Long-Term Management of Chronic Invasive Skull Base Aspergilloma with Oral Voriconazole

Aspergillus infections of the paranasal sinuses are classified as invasive or noninvasive. The vast majority are noninvasive with good prognosis; however, invasive aspergillus can mimic malignant skull base neoplasms with bone destruction and orbital and intracranial extension, carrying significant morbidity and mortality. We present a case of invasive skull base aspergillus in a patient with diabetes presenting with multiple cranial neuropathies and weight loss.

A 61-year-old gentleman presented with 3 weeks of progressive dysarthria and dysphagia. He additionally reported a 20-pound weight loss spanning 2 months following a dental extraction complicated by acute sinusitis and prolonged antibiotic therapy. Medical history was significant for poorly controlled insulin-dependent diabetes mellitus with microvascular complications and coronary artery disease. Clinical examination revealed right aniscoria and ptosis, and right CN XI and XII weakness, right afferent pupillary defect, and decreased visual acuity. Endoscopy demonstrated fullness of the right lateral nasal wall. CT imaging revealed an infiltrative nasopharyngeal lesion involving the sphenoid sinuses, right orbital apex, jugular foramen, and petrous portion of temporal bone extending down toward longus coli on the right. MRI raised concern for skull base malignancy given encasement of the internal carotid artery and infiltration of the neural foramina of the skull base including foramen rotundum, ovale, lacerum, and jugular foramen.
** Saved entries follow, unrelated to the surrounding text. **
-- ==== Sys2Proof/Machine/Operands.lean ====
section
/-! DEFINITION. The operand forms: registers, zero-extended addresses (R58), effective addresses (R51, R160), the checked
key and digit operands (R140, R164), decimal digits (R165), the sprite's origin and cells (R127, R128, R130). -/

namespace Sys2Proof.Machine

/-- Read general register `x` (R8, R11). -/
def State.readReg (s : State) (x : RegIdx) : Byte := s.v[x.toNat]'x.isLt

/-- Write general register `x` (R8, R11). -/
def State.writeReg (s : State) (x : RegIdx) (b : Byte) : State := { s with v := s.v.set x.toNat b x.isLt }

/-- `nnn` where it meets `PC` or `I`: zero-extended to 16 bits (R58). -/
def zext16 (nnn : Addr) : Word := nnn.setWidth 16

/-- A register's value where it meets `PC` or `I` (R83, R163). -/
def zext16Byte (b : Byte) : Word := b.setWidth 16

/-- The effective address `I + k`, on natural numbers, reduced neither mod 65536 nor mod 4096 (R51, R160). -/
def State.effectiveAddr (s : State) (k : Nat) : Nat := s.index.toNat + k

/-- The values of `V[0..x]` in order (R166). -/
def State.readRegsUpTo (s : State) (x : RegIdx) : List Byte :=
  (List.range (x.toNat + 1)).map fun k => s.readReg (BitVec.ofNat 4 k)

/-- Write consecutive registers from `V[k]` upward (R167). -/
def State.writeRegsFrom (k : Nat) : List Byte → State → State
  | [], s => s
  | b :: bs, s => State.writeRegsFrom (k + 1) bs (s.writeReg (BitVec.ofNat 4 k) b)

/-- The key a register's value names: values above 15 raise, unmasked (R140, D9). -/
def keyOperand (b : Byte) : Except Cause (Fin 16) :=
  if h : b.toNat < 16 then .ok ⟨b.toNat, h⟩ else .error .keyIndexOutOfRange

/-- The glyph address of the digit in a register: values above 15 raise (R164, D10). -/
def glyphOperand (b : Byte) : Except Cause Word :=
  if b.toNat < 16 then .ok (BitVec.ofNat 16 (Config.fontBase + 5 * b.toNat)) else .error .fontDigitOutOfRange

/-- The three decimal digits of a byte: hundreds, tens, ones (R165). -/
def bcdDigits (b : Byte) : List Byte :=
  [BitVec.ofNat 8 (b.toNat / 100), BitVec.ofNat 8 (b.toNat / 10 % 10), BitVec.ofNat 8 (b.toNat % 10)]

/-- The least pressed key, scanning "in increasing order" (R143). -/
def State.leastKey (s : State) : Option (Fin 16) := (List.finRange 16).find? fun k => s.keys[k]

/-- `DRAW_EDGE_POLICY` in force: the spec's default (R5, R128, D8; log 7). -/
def drawEdgePolicy : Config.EdgePolicy := .reject

/-- The sprite's column: "Only the origin is reduced" (R127). -/
def originX (b : Byte) : Nat := b.toNat % 64

/-- The sprite's row (R127). -/
def originY (b : Byte) : Nat := b.toNat % 32

/-- `EdgeCrossed` (R128): some cell of the 8 x n extent lies beyond column 63 or row 31. -/
def edgeCrossed (ox oy n : Nat) : Bool := decide (ox > 56) || decide (oy + n > 32)

/-- `Cell` of R128: the framebuffer cell a sprite pixel falls on, if any. -/
def spriteCell (policy : Config.EdgePolicy) (cx cy : Nat) : Option (Fin 64 × Fin 32) :=
  match policy with
  | .wrap => some (⟨cx % 64, Nat.mod_lt _ (by decide)⟩, ⟨cy % 32, Nat.mod_lt _ (by decide)⟩)
  | .reject | .clip => if h : cx < 64 ∧ cy < 32 then some (⟨cx, h.1⟩, ⟨cy, h.2⟩) else none

/-- Column `c` of a sprite row: bit 7 is column 0 (R130; PRESUMED, GK4, log 4, unsafe). -/
def spriteBit (row : Byte) (c : Nat) : Bool := row.getLsbD (7 - c)

/-- The cells under one sprite row's 1 bits, column 0 first (R127). -/
def litCellsOfRow (policy : Config.EdgePolicy) (ox cy : Nat) (row : Byte) : List (Fin 64 × Fin 32) :=
  (List.range 8).filterMap fun c => if spriteBit row c then spriteCell policy (ox + c) cy else none

/-- The cells under a sprite's 1 bits, row 0 first (R127). -/
def litCells (policy : Config.EdgePolicy) (ox : Nat) : Nat → List Byte → List (Fin 64 × Fin 32)
  | _, [] => []
  | oy, row :: rows => litCellsOfRow policy ox oy row ++ litCells policy ox (oy + 1) rows

end Sys2Proof.Machine
end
He went to the operating room for endoscopic biopsy where right sphenoidotomy revealed a gray fibrous lesion. Histology revealed fungal hyphae, fibrosis, and chronic inflammatory cell infiltrate. Cultures grew aspergillus fumigatus. Given risks associated with attempt at subcranial excision of intracranial disease, a decision was made to proceed with conservative management including functional endoscopic sinus debridement and long-term antifungal therapy with voriconazole. Within 2 weeks of surgery, the patient demonstrated almost full recovery of hypoglossal and spinal accessory function with resolving ansicoria, ptosis, and visual acuity.

The patient has completed 28 months of treatment with oral voriconazole and has tolerated the drug well. His radiographic findings remain impressive. MRI continues to demonstrate the patient's known infiltrative nasopharyngeal lesion extending laterally to involve the right parapharyngeal space with persistent encasement of the internal carotid artery extending superiorly to infiltrate the central skull base and the clivus. The lesion is still characterized by T1 hypointensity with heterogeneous T2 hyperintensity with enhancement following contrast administration. Despite impressive radiographic findings, he remains neurologically intact.

Bone erosion and skull base invasion are often suggestive of a malignant mass originating in the paranasal and nasal cavities. This case illustrates that forms of invasive fungal disease may mimic malignant skull base processes. Given the rarity of this process, there are limited data to help guide otolaryngologists in the management of invasive skull base aspergillus. Data are reported in scattered case reports with little to no consensus regarding management. To the best of our review of the literature, less than 20 cases of invasive skull base aspergillus have been reported. Our case illustrates that conservative surgical management with long-term antifungal therapy can be well tolerated and lead to clinical stabilization. We also plan to present data on four additional patients treated at our institution for chronic invasive aspergillus.